**About this exercise**: Only lines that contain the word "toInt" belong in the answer; copy them from the records below.

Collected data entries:
/-- A request under way goes on: one of a team that has been stopped is cancelled where it writes a buffer (R435). -/
def reqGo (s : State) (refuse : Bool) (q : Req) : State :=
  match anyTeam s q.r.team with
  | none => reqGone s q
  | some t => if teamStopped s q.r.team && !reqFree q then reqGone s q else reqStep s refuse t q

/-- A request, by number, is taken, where it is queued, and makes its next step. -/
def reqNext (s : State) (refuse : Bool) (id : Nat) : State :=
  match s.reqs.find? fun q => q.id == id with
  | none => s
  | some q =>
    let s := if q.st == .queued then reqTake s q else s
    match s.reqs.find? fun q => q.id == id with
    | none => s
    | some q => if reqMoves q then reqGo s refuse q else s

/-- The requests of a core that a step of a kind may take or move on. -/
def reqsNext (s : State) (core step : Nat) : List Req :=
  s.reqs.filter fun q => q.core == core && kindTaken step q.kind && (reqStarts s q || reqMoves q)

/-- The engine takes a request of a core, or moves one that is under way on (R326, R329, R332). -/
def engineStep (s : State) (core step : Nat) : State :=
  let qs := reqsNext s core step
  match qs[pickIx s qs.length]? with
  | none => s
  | some q => reqNext (tick s) false q.id

/-- COPY_LINEAR. -/
def execCopyLinear (core : Nat) (s : State) : Host.Outcome State Fault Refusal := agent s fun s => engineStep s core 1

/-- COPY_TILED. -/
def execCopyTiled (core : Nat) (s : State) : Host.Outcome State Fault Refusal := agent s fun s => engineStep s core 2

/-- COPY_GATHER. -/
def execCopyGather (core : Nat) (s : State) : Host.Outcome State Fault Refusal := agent s fun s => engineStep s core 3

/-- COPY_SCATTER. -/
def execCopyScatter (core : Nat) (s : State) : Host.Outcome State Fault Refusal := agent s fun s => engineStep s core 4

/-- COPY_IMAGE. -/
def execCopyImage (core : Nat) (s : State) : Host.Outcome State Fault Refusal := agent s fun s => engineStep s core 5

/-- STREAD. -/
def execStread (core : Nat) (s : State) : Host.Outcome State Fault Refusal := agent s fun s => engineStep s core 6

/-- STWRITE. -/
def execStwrite (core : Nat) (s : State) : Host.Outcome State Fault Refusal := agent s fun s => engineStep s core 7

/-- STFLUSH. -/
def execStflush (core : Nat) (s : State) : Host.Outcome State Fault Refusal := agent s fun s => engineStep s core 8

/-- DRIVE_ERROR (R332): the drive reports an error for a storage request, which ends with CPYFAULT 0xFF. -/
def execDriveError (req : Nat) (status : BitVec 16) (s : State) : Host.Outcome State Fault Refusal :=
  agent s fun s => match s.reqs.find? fun q => q.id == req with
  | none => s
  | some q =>
    if 6 ≤ q.kind ∧ q.kind ≤ 8 ∧ q.st = .moving then
      reqFail (logEvent s 0x06 0 0 q.r.team.ld 0 (status.toNat + q.drive * 2 ^ 16)) q cCPYFAULT 0xFF q.left false
    else s

/-- COPY_REQUEST_DONE (R330, R335): the last byte is performed, or the drive reports the write or the flush done. -/
def execCopyRequestDone (req : Nat) (s : State) : Host.Outcome State Fault Refusal :=
  agent s fun s => match s.reqs.find? fun q => q.id == req with
  | none => s
  | some q =>
    if q.st ≠ .moving ∨ reqMoves q ∨ (q.left ≠ 0 ∧ (groupOf s q.r).isSome) then s
    else
      let s := if q.kind = 8 then driveFlush s q.drive q.after
        else if q.kind = 7 && q.fua then driveSure s fun w => w.req == q.id else s
      if (groupOf s q.r).isNone then reqGone s q
      else modReq (dropPin s q.r.team.ld q.pin) req fun x => { x with st := .done, pin := none }

/-- How much of what is left an update subtracts (R327): all, or a part. -/
def stepOf (s : State) (left : Nat) : Nat := if Config.freeBool s.frees then left else 1 + Config.freeNat s.frees % left

/-- ARRIVAL_DECREMENT (R327): a request or a memory-side command subtracts bytes from its object. -/
def execArrivalDecrement (op : Nat) (s : State) : Host.Outcome State Fault Refusal :=
  agent s fun s => match s.reqs.find? fun q => q.id == op with
  | some q =>
    if q.st = .queued ∨ q.left = 0 then s
    else
      let n := stepOf s q.left
      modReq (arrDec (tick s) q.r.team q.arr op n cCPYVAL 6) op fun x => { x with left := x.left - n }
  | none => match s.memOps.find? fun m => m.id == op with
    | none => s
    | some m => match m.left with
      | none => s
      | some left =>
        let arr := fld m.raw (if m.att then 112 else 296) 23
        let n := stepOf s left
        let s := if left = 0 then s else arrDec (tick s) m.t arr op n cCPYVAL 6
        if left ≤ n then bury { dropPin s m.t.ld m.pin with memOps := s.memOps.filter fun x => x.id != op }
        else { s with memOps := s.memOps.map fun x => if x.id == op then { x with left := some (left - n) } else x }

/-! CREQ, KICK (R328, R329). -/

/-- A trap of an instruction that acts once for its entry, with a buffer address. -/
def trapA (cause detail : Nat) (addr : DWord) : Res := .trap ⟨cause, detail, none, addr, 0, false⟩

/-- Not for a consumer group (R322, R151): group 0 of the launch is the producer. -/
def producer (c : Ctx) (k : Res) : Res :=
  if !c.any then done c.s [] else if c.g.id ≠ 0 ∨ c.g.rung.isSome then trapW cROLE 0 else k

/-- The address of CREQ and KICK and the register's update: the detail of MODREG, or both. -/
def reqAddr (c : Ctx) (x : CreqA) (n : Nat) : Except Nat (Int × DWord) :=
  let v := srcD c.g x.a 1 c.low
  match x.addr with
  | .off o => .ok ((match x.a with
      | .im w => w.toInt
      | _ => (v.toNat : Int)) + o.toInt, 0)
  | .post inc => .ok (v.toNat, v + inc.signExtend 64)
  | .modulo m inc => (modAccess (srcD c.g m 1 c.low) v.toNat (inc.toInt + 64 * n) 64).map fun y => (v.toNat, BitVec.ofNat 64 y)

/-- The check of a record's place (R328, R329): a multiple of 64 within the team's own allocation. -/
def recPlace (c : Ctx) (a : Int) : Except BufErr Nat :=
  let addr := BitVec.ofInt 64 a
  if a % 64 ≠ 0 then .error ⟨cBUFRANGE, 2, addr⟩
  else if a < 0 ∨ (c.t.alen : Int) < a + 64 then .error ⟨cBUFRANGE, 1, addr⟩
  else .ok a.toNat

/-- CREQ (R328): sixteen lanes of a register become a record. -/
def execCreq (x : CreqA) (s : State) : Host.Outcome State Fault Refusal :=
  withIssue x.h false s fun c =>
    producer c (match reqAddr c x 0 with
      | .error d => trapA cMODREG d (srcD c.g x.a 1 c.low)
      | .ok a => match recPlace c a.1 with
        | .error e => trapA e.cause e.detail e.addr
        | .ok off =>
          let v := ofBytes ((List.range 16).flatMap fun i => bytesOf (srcD c.g x.b 1 i).toNat 4)
          let s := relBuf c.r c.t.core c.lanes c.t.r .a [(off, 64)] (bufPut c.s c.t.r .a off 64 v)
          let s := modGroup s c.r (bumpAddr x.a x.addr [(c.low, a.2)])
          done (tick s) (outFree c.s (addrKeys x.a x.addr)))

/-- The places of a KICK's records, in order (R329). -/
def kickPlaces (c : Ctx) (x : CreqA) (n : Nat) : Except BufErr (List Nat) :=
  (List.range n).foldl (fun acc i => acc.bind fun l =>
    let v := srcD c.g x.a 1 c.low
    let at' : Except BufErr Int := match x.addr with
      | .modulo m _ => match modAccess (srcD c.g m 1 c.low) v.toNat (64 * i : Nat) 64 with
        | .error d => .error ⟨cMODREG, d, v⟩
        | .ok y => match modAccess (srcD c.g m 1 c.low) y 0 64 with
          | .error d => .error ⟨cMODREG, d, BitVec.ofNat 64 y⟩
          | .ok y => .ok y
      | _ => match reqAddr c x 0 with
        | .error d => .error ⟨cMODREG, d, v⟩
        | .ok a => .ok (a.1 + 64 * i)
    at'.bind fun a => (recPlace c a).map fun o => l ++ [o]) (.ok [])

/-- Requests a core's queue holds. -/
def queueLoad (s : State) (core : Nat) : Nat := (s.reqs.filter fun q => q.core == core && q.st == .queued).length

/-- The records are copied into the queue, in one step (R329, R138, R49). -/
def submit (s : State) (r : GroupRef) (m : LaneMask) (recs : List (Nat × Nat)) : State :=
  match teamOf s r.team, groupOf s r with
  | some t, some g =>
    let after := forkOf s g m
    let s := recs.foldl (fun s o =>
      let q : Req := ⟨s.nextId, r, t.core, o.2, t.member * 2 ^ 20 + o.1, .queued, g.pin, t.bounds, after, 0, [], 0⟩
      { copyPin s r.team.ld g.pin with reqs := s.reqs ++ [q], nextId := s.nextId + 1 }) s
    modGroup s r fun g => { g with unsealed := g.unsealed ++ (List.range recs.length).map (s.nextId - recs.length + ·) }
  | _, _ => s

/-- KICK (R329): the records are read when it issues. -/
def execKick (x : CreqA) (s : State) : Host.Outcome State Fault Refusal :=
  withIssue x.h false s fun c =>
    producer c (
      let n := (srcD c.g x.b 1 c.low).toNat % 2 ^ 32
      if 64 < n then trapA cCPYVAL 7 0
      else if n = 0 then done c.s []
      else match kickPlaces c x n with
        | .error e => trapA e.cause e.detail e.addr
        | .ok offs => withTouch c (offs.map fun o => (c.t.r, Buf.a, o, 64)) fun s =>
          let recs := offs.map fun o => (o, bufGet s c.t.r .a o 64)
          let upd := match reqAddr c x n with
            | .ok a => a.2
            | .error _ => srcD c.g x.a 1 c.low
          if 256 < queueLoad s c.t.core + n then .ok s (.wait (.kick (.kick x) recs upd)) [] none
          else
            let s := submit s c.r c.act recs
            done (tick (modGroup s c.r (bumpAddr x.a x.addr [(c.low, upd)]))) (outFree c.s (addrKeys x.a x.addr)))

/-- KICK_ROOM (R329): a waiting KICK submits its records. -/
def execKickRoom (r : GroupRef) (lane : Nat) (s : State) : Host.Outcome State Fault Refusal :=
  agent s fun s => match teamOf s r.team, groupOf s r with
  | some t, some g => match waitAt g lane with
    | some (e, .kick (.kick x) recs upd) =>
      if 256 < queueLoad s t.core + recs.length then s
      else
        let act := activeMask g x.h e.mask
        let s := submit s r act recs
        modGroup s r fun g => moveOn e.mask (bumpAddr x.a x.addr [(lowest act, upd)] g)
    | _ => s
  | _, _ => s

/-! Batches (R330, R331). -/

/-- Is a request, by number, finished. -/
def reqFinished (s : State) (id : Nat) : Bool := !(s.reqs.any fun q => q.id == id && q.underway)

/-- Is a batch finished. -/
def batchDone (s : State) (b : Batch) : Bool := b.reqs.all (reqFinished s)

**Written solution**:
      | .im w => w.toInt
      | _ => (v.toNat : Int)) + o.toInt, 0)
  | .modulo m inc => (modAccess (srcD c.g m 1 c.low) v.toNat (inc.toInt + 64 * n) 64).map fun y => (v.toNat, BitVec.ofNat 64 y)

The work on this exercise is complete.